TASK — Using the line that contains "def unpack (w" as the start, restate each line word for word through the final line of the material below, and return only those.
_ _ _ _ _
/-- Exact sum, signs of zero under IEEE 754 (R98). -/
def Val.add (a b : Val) : Val :=
  match a, b with
  | .nan, _ | _, .nan => .nan
  | .inf s, .inf t => if s = t then .inf s else .nan
  | .inf s, _ | _, .inf s => .inf s
  | .zero s, .zero t => .zero (s && t)
  | .zero _, v | v, .zero _ => v
  | .fin s m e, .fin t n q =>
    let k := min e q
    let x := Val.units k (.fin s m e) + Val.units k (.fin t n q)
    if x = 0 then .zero false else .fin (decide (x < 0)) x.natAbs k

def Val.neg : Val → Val
  | .nan => .nan
  | .inf s => .inf !s
  | .zero s => .zero !s
  | .fin s m e => .fin (!s) m e

def Val.abs : Val → Val
  | .inf _ => .inf false
  | .zero _ => .zero false
  | .fin _ m e => .fin false m e
  | v => v

/-- a is below b in the order of MIN and MAX (R108): -0 below +0; neither a NaN. -/
def Val.lt (a b : Val) : Bool :=
  match a, b with
  | .zero s, .zero t => s && !t
  | .inf s, .inf t => s && !t
  | .inf s, _ => s
  | _, .inf t => !t
  | a, b =>
    match a.add b.neg with
    | .fin neg _ _ => neg
    | _ => false

def Val.maximum (a b : Val) : Val := if a.isNan ∨ b.isNan then .nan else if a.lt b then b else a
def Val.minimum (a b : Val) : Val := if a.isNan ∨ b.isNan then .nan else if b.lt a then b else a

/-- A value rounded to FP32, RNE, with its flags: one arithmetic step (R88). -/
def toF32 (v : Val) : Nat × Nat := toFp fp32 0 false 0 v

def f32 (v : Val) : Val × Nat := let r := toF32 v; (val32 r.1, r.2)

/-- floor(sqrt n): the bits of the root from bit `k` downward. -/
def isqrtFrom (n : Nat) : Nat → Nat → Nat
  | 0, acc => acc
  | k + 1, acc =>
    let t := acc + 2 ^ k
    isqrtFrom n k (if t * t ≤ n then t else acc)

def isqrt (n : Nat) : Nat := isqrtFrom n (Nat.log2 n / 2 + 1) 0

/-- The exact square root of a positive value to 80 bits and a sticky bit, as a value that rounds as the exact root does. -/
def sqrtFin (m : Nat) (e : Int) : Val :=
  let odd := e % 2 ≠ 0
  let m := if odd then 2 * m else m
  let e := if odd then e - 1 else e
  let n := m * 2 ^ 160
  let r := isqrt n
  .fin false (2 * r + (if r * r = n then 0 else 1)) (e / 2 - 81)

/-- sqrt (R110): the value, and the invalid flag. -/
def Val.sqrt (v : Val) : Val × Nat :=
  match v with
  | .nan => (.nan, 0)
  | .zero s => (.zero s, 0)
  | .inf false => (.inf false, 0)
  | .fin false m e => (sqrtFin m e, 0)
  | _ => (.nan, fInvalid)

/-- A result within a bound of an exact positive magnitude m · 2^e (a sticky bit below it where it is not exact): `off` steps of FP32 above the
value rounded toward zero, with overflow and underflow flags (R110). -/
def nearF32 (neg : Bool) (m : Nat) (e : Int) (off : Int) : Val × Nat :=
  let q := stepOf fp32 m e
  let n : Int := (roundTo 2 0 m e q : Int) + off
  if n ≤ 0 then (.zero neg, fUnderflow)
  else if exceeds n.toNat q fp32.maxM fp32.maxE then (.inf neg, fOverflow)
  else (.fin neg n.toNat q, 0)

/-- The quotient a / b of positive magnitudes to 64 bits and a sticky bit. -/
def quotient (m : Nat) (e : Int) (n : Nat) (q : Int) : Nat × Int :=
  let k := Nat.log2 n + 80
  let x := m * 2 ^ k
  (2 * (x / n) + (if x % n = 0 then 0 else 1), e - q - k - 1)

/-- The free choice within 1 ulp (R110): the exact value lies at or above the value rounded toward zero and below the next one; where it is
exact the values one step either side are allowed too. -/
def pick1 (kind key : Nat) (exact : Bool) : Int :=
  let p := Config.ulpPick kind key
  if exact then (p % 3 : Nat) - 1 else (p % 2 : Nat)

/-- The free choice within 2 ulp. -/
def pick2 (kind key : Nat) : Int := ((Config.ulpPick kind key % 4 : Nat) : Int) - 1

/-- A positive magnitude rounded toward zero in FP32 loses nothing. -/
def exactF32 (m : Nat) (e : Int) : Bool :=
  let q := stepOf fp32 m e
  !exceeds m e (roundTo 2 0 m e q) q

/-- 1 / x within 1 ulp (R110). -/
def Val.recip (v : Val) : Val × Nat :=
  match v with
  | .nan => (.nan, 0)
  | .zero s => (.inf s, 0)
  | .inf s => (.zero s, 0)
  | .fin s m e =>
    let (n, q) := quotient 1 0 m e
    nearF32 s n q (pick1 1 (toF32 v).1 (exactF32 n q))

/-- 1 / sqrt(x) within 1 ulp (R110). -/
def Val.rsqrt (v : Val) : Val × Nat :=
  match v with
  | .nan => (.nan, 0)
  | .zero s => (.inf s, 0)
  | .inf false => (.zero false, 0)
  | .fin false m e =>
    match sqrtFin m e with
    | .fin _ r x =>
      let (n, q) := quotient 1 0 r x
      nearF32 false n q (pick1 0 (toF32 v).1 (exactF32 n q))
    | v => (v, 0)
  | _ => (.nan, fInvalid)

/-- Fixed-point unit of the series below: 2^-192. -/
def fixBits : Nat := 192

/-- The sum of z^(2i+1) / (2i+1) over `n` terms, z in fixed point: the area hyperbolic tangent. -/
def atanhSum (z2 : Nat) : Nat → Nat → Nat → Nat
  | 0, _, _ => 0
  | n + 1, i, p => p / (2 * i + 1) + atanhSum z2 n (i + 1) (p * z2 / 2 ^ fixBits)

def atanh (z : Nat) : Nat := atanhSum (z * z / 2 ^ fixBits) 64 0 z

/-- ln 2 in fixed point. -/
def ln2Fix : Nat := 2 * atanh (2 ^ fixBits / 3)

/-- The sum of r^i / i! over `n` terms, r in fixed point. -/
def expSum (r : Nat) : Nat → Nat → Nat → Nat
  | 0, _, _ => 0
  | n + 1, i, p => p + expSum r n (i + 1) (p * r / 2 ^ fixBits / (i + 1))

/-- e^x within 2 ulp (R110). -/
def Val.exp (v : Val) : Val × Nat :=
  match v with
  | .nan => (.nan, 0)
  | .inf neg => (if neg then .zero false else .inf false, 0)
  | .zero _ => (.fin false 1 0, 0)
  | .fin neg m e =>
    if 8 ≤ expOf m e then (if neg then (.zero false, fUnderflow) else (.inf false, fOverflow))
    else
      let x : Int := (shiftBy m (e + fixBits) : Nat)
      let x := if neg then -x else x
      let k := x / (ln2Fix : Int)
      let r := (x - k * ln2Fix).toNat
      nearF32 false (expSum r 64 0 (2 ^ fixBits)) (k - fixBits) (pick2 2 (toF32 v).1)

/-- ln(x) within 2 ulp (R110). -/
def Val.log (v : Val) : Val × Nat :=
  match v with
  | .nan => (.nan, 0)
  | .zero _ => (.inf true, 0)
  | .inf false => (.inf false, 0)
  | .fin false m e =>
    let k := expOf m e
    let y := shiftBy m (e - k + fixBits)
    let one := 2 ^ fixBits
    let z := (y - one) * one / (y + one)
    let l : Int := k * ln2Fix + (2 * atanh z : Nat)
    if l = 0 then (.zero false, 0)
    else nearF32 (decide (l < 0)) l.natAbs (-(fixBits : Int)) (pick2 3 (toF32 v).1)
  | _ => (.nan, fInvalid)

/-- a / b within 1 ulp (R196). -/
def Val.div (a b : Val) : Val × Nat :=
  match a, b with
  | .nan, _ | _, .nan => (.nan, 0)
  | .inf _, .inf _ | .zero _, .zero _ => (.nan, fInvalid)
  | .inf s, .zero t | .inf s, .fin t _ _ | .fin s _ _, .zero t => (.inf (s != t), 0)
  | .zero s, .inf t | .zero s, .fin t _ _ | .fin s _ _, .inf t => (.zero (s != t), 0)
  | .fin s m e, .fin t n q =>
    let (x, y) := quotient m e n q
    nearF32 (s != t) x y (pick1 4 ((toF32 a).1 * 2 ^ 32 + (toF32 b).1) (exactF32 x y))

/-- Codes of `w` bits packed from the lowest bit up (R87). -/
def packNat (w : Nat) : List Nat → Nat
  | [] => 0
  | c :: r => c % 2 ^ w + 2 ^ w * packNat w r

/-- A packed row (R87). -/
def packRow (w : Nat) (l : List Nat) : List Byte := leBytes (ceilDiv (l.length * w) 8) (packNat w l)

/-- Element `i` of a packed row. -/
def unpack (w : Nat) (row : List Byte) (i : Nat) : Nat :=
  let b := w * i / 8
  natBits (fieldLE row b 5) (w * i % 8 + w - 1) (w * i % 8)

/-- One draw of a generator (R90): its next state, whose bits [63:48] are the value. -/
def lfsrStep (s : Nat) : Nat :=
  let m := 2 ^ 64
  let s := Nat.xor s (s * 2 ^ 13 % m)
  let s := Nat.xor s (s / 2 ^ 7)
  Nat.xor s (s * 2 ^ 17 % m)

/-- A zero generator state becomes 1 (R90, R168). -/
def nonzeroSeed (s : Nat) : Nat := if s = 0 then 1 else s

/-- The 32 lane generators loaded from a seed (R90). -/
def laneGens (seed : Nat) : List Nat :=
  (List.range 32).map (fun l => nonzeroSeed (Nat.xor seed (l * 0x9E3779B97F4A7C15 % 2 ^ 64)))

/-- Lane `l` draws: the 16-bit value and the generators after it. -/
def drawLane (g : List Nat) (l : Nat) : Nat × List Nat :=
  let s := lfsrStep (g.getD l 1)
  (s / 2 ^ 48, g.set l s)

end Sys2Proof.Machine
end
_ _ _ _ _
YOUR SOLUTION —
def unpack (w : Nat) (row : List Byte) (i : Nat) : Nat :=
  let b := w * i / 8
  natBits (fieldLE row b 5) (w * i % 8 + w - 1) (w * i % 8)

/-- One draw of a generator (R90): its next state, whose bits [63:48] are the value. -/
def lfsrStep (s : Nat) : Nat :=
  let m := 2 ^ 64
  let s := Nat.xor s (s * 2 ^ 13 % m)
  let s := Nat.xor s (s / 2 ^ 7)
  Nat.xor s (s * 2 ^ 17 % m)

/-- A zero generator state becomes 1 (R90, R168). -/
def nonzeroSeed (s : Nat) : Nat := if s = 0 then 1 else s

/-- The 32 lane generators loaded from a seed (R90). -/
def laneGens (seed : Nat) : List Nat :=
  (List.range 32).map (fun l => nonzeroSeed (Nat.xor seed (l * 0x9E3779B97F4A7C15 % 2 ^ 64)))

/-- Lane `l` draws: the 16-bit value and the generators after it. -/
def drawLane (g : List Nat) (l : Nat) : Nat × List Nat :=
  let s := lfsrStep (g.getD l 1)
  (s / 2 ^ 48, g.set l s)

end Sys2Proof.Machine
end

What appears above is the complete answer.